В бок Льошу ткнулся Пыхчик и застыл на четвереньках. Широко раскрытыми глазами он не отрываясь пялился на Энтони, затем медленно, совсем по-собачьи, на локтях, подполз к мертвому старику, нагнулся над ним и протянул дрожащую пятерню к его лицу. Было видно, как он пытается заставить себя дотронуться лихорадочно прыгающими пальцами до Энтони, но пересилить себя так и не смог. Лицо Пыхчика, старческое, по-бабьи безволосое, вдруг перекосилось, разверзлось беззубым впалым ртом, и он, издав тихий, протяжный, жуткий вой, стал быстро пятиться на четвереньках. Возможно, он так бы и пятился до переднего бортика платформы и там бы затих, забившись в угол, но на его пути высился штатив с василисками. Со всего маху он ткнулся задом в острый край штатива, от неожиданности захлопнулся рот и сел, ошарашенно оглядываясь. Взгляд его, тоскливый и жалкий, как у загнанного, измученного зверя, запрыгал по платформе от человека к человеку, от пина к пину, но, не встретив ответного, который бы смог задержать его, остановить, остудить воспаленный мозг, вновь как магнитом притянулся к телу Энтони. Глаза его вновь остекленели, челюсть отвисла.

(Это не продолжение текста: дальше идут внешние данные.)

theorem execCommitApply_frame {page s t}
    (h : (execCommitApply page s) = .next t) : Frame [.regs, .pba, .act, .hdr, .perr, .pirq, .live, .out, .aon, .time,
      .msp, .lnb, .run, .ing, .acc, .bmf, .trg, .pair, .bur, .mctl, .mem, .free] s.dev t.dev := by
  unfold execCommitApply at h
  refine State.frame_settled h ?_
  refine Frame.next ?_ Dev.settle_frame (by decide)
  refine Dev.onPage_frame ?_ ?_ (by decide)
  exact Frame.refl _ _
  intro _ _
  refine Frame.next ?_ Dev.commitApply_frame (by decide)
  assumption

theorem execShadowUnlock_frame {page s t}
    (h : (execShadowUnlock page s) = .next t) : Frame [.regs, .pba, .hdr, .pirq, .out, .lnb, .run, .ing, .bmf] s.dev t.dev := by
  unfold execShadowUnlock at h
  refine State.frame_run h ?_
  refine Dev.onPage_frame ?_ ?_ (by decide)
  exact Frame.refl _ _
  intro _ _
  refine Frame.next ?_ Dev.unlock_frame (by decide)
  assumption

theorem execPctlEnWrite_frame {page en irqOnErr s t}
    (h : (execPctlEnWrite page en irqOnErr s) = .next t) : Frame [.regs, .pba, .act, .hdr, .perr, .pirq, .stats,
      .live, .nextc, .state, .errlog, .out, .boot, .pwr, .aon, .time, .msp, .mspSh, .monword, .eth, .clk, .lnb, .plt,
      .run, .ing, .dkl, .hat, .acc, .bmf, .trg, .pair, .bur, .mctl, .fab, .hif, .dma, .mmu, .mem, .free] s.dev t.dev
      := by
  unfold execPctlEnWrite at h
  refine State.frame_run h ?_
  refine Dev.hostWr_frame ?_ ?_ (by decide)
  exact Frame.refl _ _
  intro _ _
  refine Frame.next ?_ Dev.pctlWrite_frame (by decide)
  assumption

theorem execPctlSrst_frame {page s t}
    (h : (execPctlSrst page s) = .next t) : Frame [.regs, .pba, .act, .hdr, .perr, .pirq, .stats, .live, .nextc,
      .state, .errlog, .out, .boot, .pwr, .aon, .time, .msp, .mspSh, .monword, .eth, .clk, .lnb, .plt, .run, .ing,
      .dkl, .hat, .acc, .bmf, .trg, .pair, .bur, .mctl, .fab, .hif, .dma, .mmu, .mem, .free] s.dev t.dev := by
  unfold execPctlSrst at h
  refine State.frame_run h ?_
  refine Dev.hostWr_frame ?_ ?_ (by decide)
  exact Frame.refl _ _
  intro _ _
  refine Frame.next ?_ Dev.pctlWrite_frame (by decide)
  assumption

theorem execIrqmapWrite_frame {entry vector s t}
    (h : (execIrqmapWrite entry vector s) = .next t) : Frame [.regs, .pba, .perr, .pirq, .live, .errlog, .out, .aon,
      .lnb, .pair, .mctl, .free] s.dev t.dev := by
  unfold execIrqmapWrite at h
  refine State.frame_run h ?_
  refine Dev.hostWr_frame ?_ ?_ (by decide)
  exact Frame.refl _ _
  intro _ _
  refine Frame.next ?_ Dev.irqmapWrite_frame (by decide)
  assumption

/-! ### CmdSys -/

theorem execStart_frame {ownerAt s t}
    (h : execStart ownerAt s = .next t) : Frame [.regs, .pba, .act, .perr, .pirq, .live, .state, .cmd, .errlog, .out,
      .sys, .aon, .time, .lnb, .plt, .run, .ing, .dkl, .hat, .acc, .bmf, .trg, .pair, .bur, .mctl, .free] s.dev t.dev
      := by
  unfold execStart at h
  refine State.frame_run h (Dev.cmdRow_of rfl (by decide) rfl (Frame.refl _ _) (fun e he => ?_) (by decide))
  unfold Dev.cmdOwn
  refine Dev.cmdDo_frame ?_ ?_ (by decide)
  assumption
  intro _ _
  refine Frame.next ?_ Dev.start_frame (by decide)
  assumption

theorem execStop_frame {s t}
    (h : execStop s = .next t) : Frame [.pba, .perr, .pirq, .live, .cmd, .errlog, .out, .aon, .lnb, .run, .pair,
      .mctl, .free] s.dev t.dev := by
  unfold execStop at h
  refine State.frame_run h (Dev.cmdRow_of rfl (by decide) rfl (Frame.refl _ _) (fun e he => ?_) (by decide))
  unfold Dev.cmdOwn
  refine Dev.cmdDo_frame ?_ ?_ (by decide)
  assumption
  intro _ _
  refine Frame.next ?_ Dev.stop_frame (by decide)
  assumption

theorem execQuiesce_frame {s t}
    (h : execQuiesce s = .next t) : Frame [.pba, .perr, .pirq, .live, .nextc, .state, .cmd, .errlog, .out, .aon, .lnb,
      .plt, .run, .ing, .dkl, .hat, .acc, .bmf, .trg, .pair, .mctl, .mem, .free] s.dev t.dev := by
  unfold execQuiesce at h
  refine State.frame_run h (Dev.cmdRow_of rfl (by decide) rfl (Frame.refl _ _) (fun e he => ?_) (by decide))
  unfold Dev.cmdOwn
  refine Dev.cmdDo_frame ?_ ?_ (by decide)
  assumption
  intro _ _
  refine Frame.next ?_ Dev.quiesce_frame (by decide)
  assumption

theorem execEstop_frame {s t}
    (h : execEstop s = .next t) : Frame [.pba, .perr, .pirq, .live, .cmd, .errlog, .out, .estop, .aon, .lnb, .trg,
      .pair, .mctl, .free] s.dev t.dev := by
  have ho {d0 T} (hT : [.pba, .perr, .pirq, .live, .cmd, .errlog, .out, .estop, .aon, .lnb, .trg, .pair, .mctl, .free] ⊆ T) (e : Dev) (he : Frame T d0 e) :
      Frame T d0 (e.cmdOwn 0x13 false).2 := by
    unfold Dev.cmdOwn
    exact Dev.cmdDo_frame he (fun e he => he.next Dev.estop_frame (List.Subset.trans (by decide) hT)) (List.Subset.trans (by decide) hT)
  unfold execEstop at h
  refine State.frame_run h ?_
  unfold Dev.cmdRow
  split
  · refine Frame.ite (Dev.cmdJudge_of (Frame.refl _ _) (ho (by decide)) (by decide)) ?_
    refine Dev.hostWr_frame (Frame.refl _ _) (fun e he => ?_) (by decide)
    unfold Dev.cmdWrite
    refine Dev.guard_frame he (fun e he => ?_) (by decide)
    rw [show fld 7 0 (BitVec.ofNat 32 0x13) = 0x13 from rfl]
    refine Frame.ite (he.next Dev.estop_frame (by decide)) (Frame.ite ?_ ?_)
    · exact Dev.cmdJudge_of he (ho (by decide)) (by decide)
    · exact he.next Dev.cmdPut_frame (by decide)
  · exact Dev.hostWr_frame (Frame.refl _ _) (fun e he => Dev.cmdJudge_of he (ho (by decide)) (by decide)) (by decide)

theorem execLatch_frame {s t}
    (h : execLatch s = .next t) : Frame [.pba, .hdr, .perr, .pirq, .stats, .live, .nextc, .cmd, .errlog, .out, .pwr,
      .aon, .lnb, .pair, .bur, .mctl, .free] s.dev t.dev := by
  unfold execLatch at h
  refine State.frame_run h (Dev.cmdRow_of rfl (by decide) rfl (Frame.refl _ _) (fun e he => ?_) (by decide))
  unfold Dev.cmdOwn
  refine Dev.cmdDo_frame ?_ ?_ (by decide)
  assumption
  intro _ _
  refine Frame.next ?_ Dev.latch_frame (by decide)
  assumption

theorem execBuild_frame {s t}
    (h : execBuild s = .next t) : Frame [.pba, .perr, .pirq, .live, .cmd, .errlog, .out, .aon, .lnb, .plt, .pair,
      .mctl, .free] s.dev t.dev := by
  unfold execBuild at h
  refine State.frame_run h (Dev.cmdRow_of rfl (by decide) rfl (Frame.refl _ _) (fun e he => ?_) (by decide))
  unfold Dev.cmdOwn
  refine Dev.cmdDo_frame ?_ ?_ (by decide)
  assumption
  intro _ _
  refine Frame.next ?_ Dev.build_frame (by decide)
  assumption

theorem execProof_frame {s t}
    (h : execProof s = .next t) : Frame [.pba, .perr, .pirq, .live, .cmd, .errlog, .out, .aon, .lnb, .plt, .pair,
      .mctl, .free] s.dev t.dev := by
  unfold execProof at h
  refine State.frame_run h (Dev.cmdRow_of rfl (by decide) rfl (Frame.refl _ _) (fun e he => ?_) (by decide))
  unfold Dev.cmdOwn
  refine Dev.cmdDo_frame ?_ ?_ (by decide)
  assumption
  intro _ _
  refine Frame.next ?_ Dev.proof_frame (by decide)
  assumption

theorem execArm_frame {s t}
    (h : execArm s = .next t) : Frame [.regs, .pba, .act, .perr, .pirq, .live, .state, .cmd, .errlog, .out, .aon,
      .time, .lnb, .plt, .ing, .pair, .mctl, .free] s.dev t.dev := by
  unfold execArm at h
  refine State.frame_run h (Dev.cmdRow_of rfl (by decide) rfl (Frame.refl _ _) (fun e he => ?_) (by decide))
  unfold Dev.cmdOwn
  refine Frame.next ?_ Dev.armCmd_frame (by decide)
  assumption

theorem execSelftest_frame {s t}
    (h : execSelftest s = .next t) : Frame [.pba, .perr, .pirq, .live, .state, .cmd, .errlog, .out, .sys, .aon, .lnb,
      .pair, .mctl, .free] s.dev t.dev := by
  unfold execSelftest at h
  refine State.frame_run h (Dev.cmdRow_of rfl (by decide) rfl (Frame.refl _ _) (fun e he => ?_) (by decide))
  unfold Dev.cmdOwn
  refine Dev.cmdDo_frame ?_ ?_ (by decide)
  assumption
  intro _ _
  refine Frame.next ?_ Dev.selftest_frame (by decide)
  assumption

theorem execRetrainMem_frame {s t}
    (h : execRetrainMem s = .next t) : Frame [.pba, .perr, .pirq, .live, .cmd, .errlog, .out, .aon, .lnb, .pair,
      .mctl, .free] s.dev t.dev := by
  unfold execRetrainMem at h
  refine State.frame_run h (Dev.cmdRow_of rfl (by decide) rfl (Frame.refl _ _) (fun e he => ?_) (by decide))
  unfold Dev.cmdOwn
  refine Dev.cmdDo_frame ?_ ?_ (by decide)
  assumption
  intro _ _
  refine Frame.next ?_ Dev.retrain_frame (by decide)
  assumption

theorem execThaw_frame {s t}
    (h : execThaw s = .next t) : Frame [.pba, .perr, .pirq, .live, .cmd, .errlog, .out, .aon, .lnb, .pair, .mctl,
      .free] s.dev t.dev := by
  unfold execThaw at h
  refine State.frame_run h (Dev.cmdRow_of rfl (by decide) rfl (Frame.refl _ _) (fun e he => ?_) (by decide))
  unfold Dev.cmdOwn
  refine Dev.cmdDo_frame ?_ ?_ (by decide)
  assumption
  intro _ _
  refine Frame.next ?_ Dev.thaw_frame (by decide)
  assumption

theorem execHandover_frame {s t}
    (h : execHandover s = .next t) : Frame [.pba, .perr, .pirq, .live, .cmd, .errlog, .out, .aon, .lnb, .pair, .mctl,
      .free] s.dev t.dev := by
  unfold execHandover at h
  refine State.frame_run h (Dev.cmdRow_of rfl (by decide) rfl (Frame.refl _ _) (fun e he => ?_) (by decide))
  unfold Dev.cmdOwn
  refine Dev.cmdDo_frame ?_ ?_ (by decide)
  assumption
  intro _ _
  refine Frame.next ?_ Dev.handover_frame (by decide)
  assumption

theorem execResyncTime_frame {s t}
    (h : execResyncTime s = .next t) : Frame [.pba, .perr, .pirq, .live, .cmd, .errlog, .out, .aon, .time, .lnb,
      .pair, .mctl, .free] s.dev t.dev := by
  unfold execResyncTime at h
  refine State.frame_run h (Dev.cmdRow_of rfl (by decide) rfl (Frame.refl _ _) (fun e he => ?_) (by decide))
  unfold Dev.cmdOwn
  refine Dev.cmdDo_frame ?_ ?_ (by decide)
  assumption
  intro _ _
  refine Frame.next ?_ Dev.resync_frame (by decide)
  assumption

theorem execCommandTimeout_frame {s t}
    (h : (execCommandTimeout s) = .next t) : Frame [.pba, .pirq, .cmd, .errlog, .out] s.dev t.dev := by
  unfold execCommandTimeout at h
  refine State.frame_run h ?_
  refine Frame.next ?_ Dev.cmdTimeout_frame (by decide)
  exact Frame.refl _ _

/-! ### CmdTime -/

theorem execSnap_frame {s t}
    (h : (execSnap s) = .next t) : Frame [.pba, .perr, .pirq, .live, .errlog, .out, .aon, .time, .lnb, .pair, .mctl,
      .free] s.dev t.dev := by
  unfold execSnap at h
  refine State.frame_run h ?_
  refine Dev.hostWr_frame ?_ ?_ (by decide)
  exact Frame.refl _ _
  intro _ _
  refine Frame.next ?_ Dev.snapWrite_frame (by decide)
  assumption

theorem execBasecfgWrite_frame {v s t}
    (h : (execBasecfgWrite v s) = .next t) : Frame [.pba, .perr, .pirq, .live, .errlog, .out, .aon, .time, .lnb,
      .pair, .mctl, .free] s.dev t.dev := by
  unfold execBasecfgWrite at h
  refine State.frame_run h ?_
  refine Dev.hostWr_frame ?_ ?_ (by decide)
  exact Frame.refl _ _
  intro _ _
  refine Frame.next ?_ Dev.baseCfgWrite_frame (by decide)
  assumption

theorem execMasterMeasurement_frame {i value freq s t}
    (h : (execMasterMeasurement i value freq s) = .next t) : Frame [.pba, .pirq, .live, .out, .time] s.dev t.dev := by
  unfold execMasterMeasurement at h
  refine State.frame_run h ?_
  refine Dev.onPage_frame ?_ ?_ (by decide)
  exact Frame.refl _ _
  intro _ _
  refine Frame.next ?_ Dev.measure_frame (by decide)
  assumption

theorem execSampleSlewDone_frame {s t}
    (h : (execSampleSlewDone s) = .next t) : Frame [.pba, .pirq, .out, .time] s.dev t.dev := by
  unfold execSampleSlewDone at h
  refine State.frame_run h ?_
  refine Dev.onPage_frame ?_ ?_ (by decide)
  exact Frame.refl _ _
  intro _ _
  refine Frame.next ?_ Dev.slewDone_frame (by decide)
  assumption

theorem execAlmctlWrite_frame {n v s t}
    (h : (execAlmctlWrite n v s) = .next t) : Frame [.pba, .perr, .pirq, .live, .errlog, .out, .aon, .time, .lnb,
      .pair, .mctl, .free] s.dev t.dev := by
  unfold execAlmctlWrite at h
  refine State.frame_run h ?_
  refine Dev.hostWr_frame ?_ ?_ (by decide)
  exact Frame.refl _ _
  intro _ _
  refine Frame.next ?_ Dev.almCtlWrite_frame (by decide)
  assumption

theorem execAlarmFire_frame {n s t}
    (h : (execAlarmFire n s) = .next t) : Frame [.pba, .pirq, .live, .out, .time] s.dev t.dev := by
  unfold execAlarmFire at h
  refine State.frame_run h ?_
  refine Dev.onPage_frame ?_ ?_ (by decide)
  exact Frame.refl _ _
  intro _ _
  refine Frame.next ?_ Dev.alarmDue_frame (by decide)
  assumption

theorem execPtpMessageRx_frame {p raw res s t}
    (h : (execPtpMessageRx p raw res s) = .next t) : Frame [.pba, .pirq, .live, .out, .time, .clk, .eth, .acc] s.dev t.dev := by
  unfold execPtpMessageRx at h
  refine State.frame_run h ?_
  refine Dev.onPage_frame ?_ ?_ (by decide)
  exact Frame.refl _ _
  intro _ _
  refine Frame.next ?_ Dev.ptpRx_frame (by decide)
  assumption

theorem execEthFrameDrop_frame {p s t} (h : (execEthFrameDrop p s) = .next t) : Frame [.live] s.dev t.dev := by
  unfold execEthFrameDrop at h
  refine State.frame_run h ?_
  refine Dev.onPage_frame ?_ ?_ (by decide)
  exact Frame.refl _ _
  intro _ _
  refine Frame.next ?_ Dev.ethDrop_frame (by decide)
  assumption

theorem execPtpEventTx_frame {p raw msg s t}
    (h : (execPtpEventTx p raw msg s) = .next t) : Frame [.live, .out, .eth] s.dev t.dev := by
  unfold execPtpEventTx at h
  refine State.frame_run h ?_
  refine Dev.onPage_frame ?_ ?_ (by decide)
  exact Frame.refl _ _
  intro _ _
  refine Frame.next ?_ Dev.ptpTx_frame (by decide)
  assumption

theorem execEthLinkChange_frame {p up s t}
    (h : (execEthLinkChange p up s) = .next t) : Frame [.pba, .pirq, .out, .eth] s.dev t.dev := by
  unfold execEthLinkChange at h
  refine State.frame_run h ?_
  refine Dev.onPage_frame ?_ ?_ (by decide)
  exact Frame.refl _ _
  intro _ _
  refine Frame.next ?_ Dev.ethLink_frame (by decide)
  assumption

theorem execMspFrameStart_frame {n words s t}
    (h : (execMspFrameStart n words s) = .next t) : Frame [.pba, .hdr, .pirq, .live, .out, .msp, .mem] s.dev t.dev :=
      by
  unfold execMspFrameStart at h
  refine State.frame_run h ?_
  refine Dev.onPage_frame ?_ ?_ (by decide)
  exact Frame.refl _ _
  intro _ _
  refine Frame.next ?_ Dev.mspFrameStart_frame (by decide)
  assumption

theorem execMspClkloss_frame {n s t}
    (h : (execMspClkloss n s) = .next t) : Frame [.pba, .hdr, .pirq, .live, .out, .msp, .mem] s.dev t.dev := by
  unfold execMspClkloss at h
  refine State.frame_run h ?_
  refine Dev.onPage_frame ?_ ?_ (by decide)
  exact Frame.refl _ _
  intro _ _
  refine Frame.next ?_ Dev.mspClkloss_frame (by decide)
  assumption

Пыхчик панически боялся мертвецов. В лагере, когда после возвращения из Головомойки очередная жертва вдруг сваливалась с драйгера и начинала биться в конвульсиях «пляски святого Витта», он стремглав слетал с платформы и, умчавшись в свой барак, забивался в угол на самый верхний ярус, откуда, сжавшись там в комок, дрожа и всхлипывая, не слезал до тех пор, пока Голос не возвещал о времени приема вечерней баланды. Он боялся мертвецов, боялся их вида, их присутствия, но на драйгере, в отличие от лагеря, спрятаться было негде, и вид мертвого завораживал Пыхчика, обволакивая животным ужасом. Наконец ужас настолько овладел им, что сломал на своем пути все заслоны, запеленал его мозг и окончательно поглотил Пыхчика со всеми его потрохами. И тогда он, движимый этим ужасом, желанием избавиться от мертвеца, вызвавшего этот ужас, освободиться от самого ужаса любым путем, завыл тонко и пронзительно, сорвался с места и, подскочив к телу Энтони, подхватил его и перебросил через борт.

— Ты что?! — вскочил Льош.

Пыхчик стоял перед ним, шатался, крупно дрожа всем телом. Затем силы оставили его, и он рухнул на колени.

— Кирилл, — крикнул Льош, — останови драйгер!

Рывком он отбросил Пыхчика в сторону и, не дожидаясь остановки машины, перепрыгнул через борт платформы. Распрямившиеся из-под драйгера ветки больно хлестнули его, но он, не обратив на боль внимания, стал пробираться сквозь бурелом туда, где, застряв между ветвей, зависло тело Энтони.

Драйгер сзади взревел и умолк, и оттуда донеслись невнятные выкрики, Льош добрался до Энтони, подхватил его под мышки и так, задом наперед, потащил тело к драйгеру. И тут с платформы драйгера послышался испуганный вскрик Лары и приглушенные удары. Льош остановился и повернул голову.

На краю платформы, широко расставив ноги и сжав кулаки, стоял Испанец. Лицо у него было злое и неподвижное, словно грубо вырезанное из дерева, смотрел он куда-то в сторону, в лес, и только узкий, словно прорезь, безгубый рот еле заметно шевелился, цедя какие-то слова.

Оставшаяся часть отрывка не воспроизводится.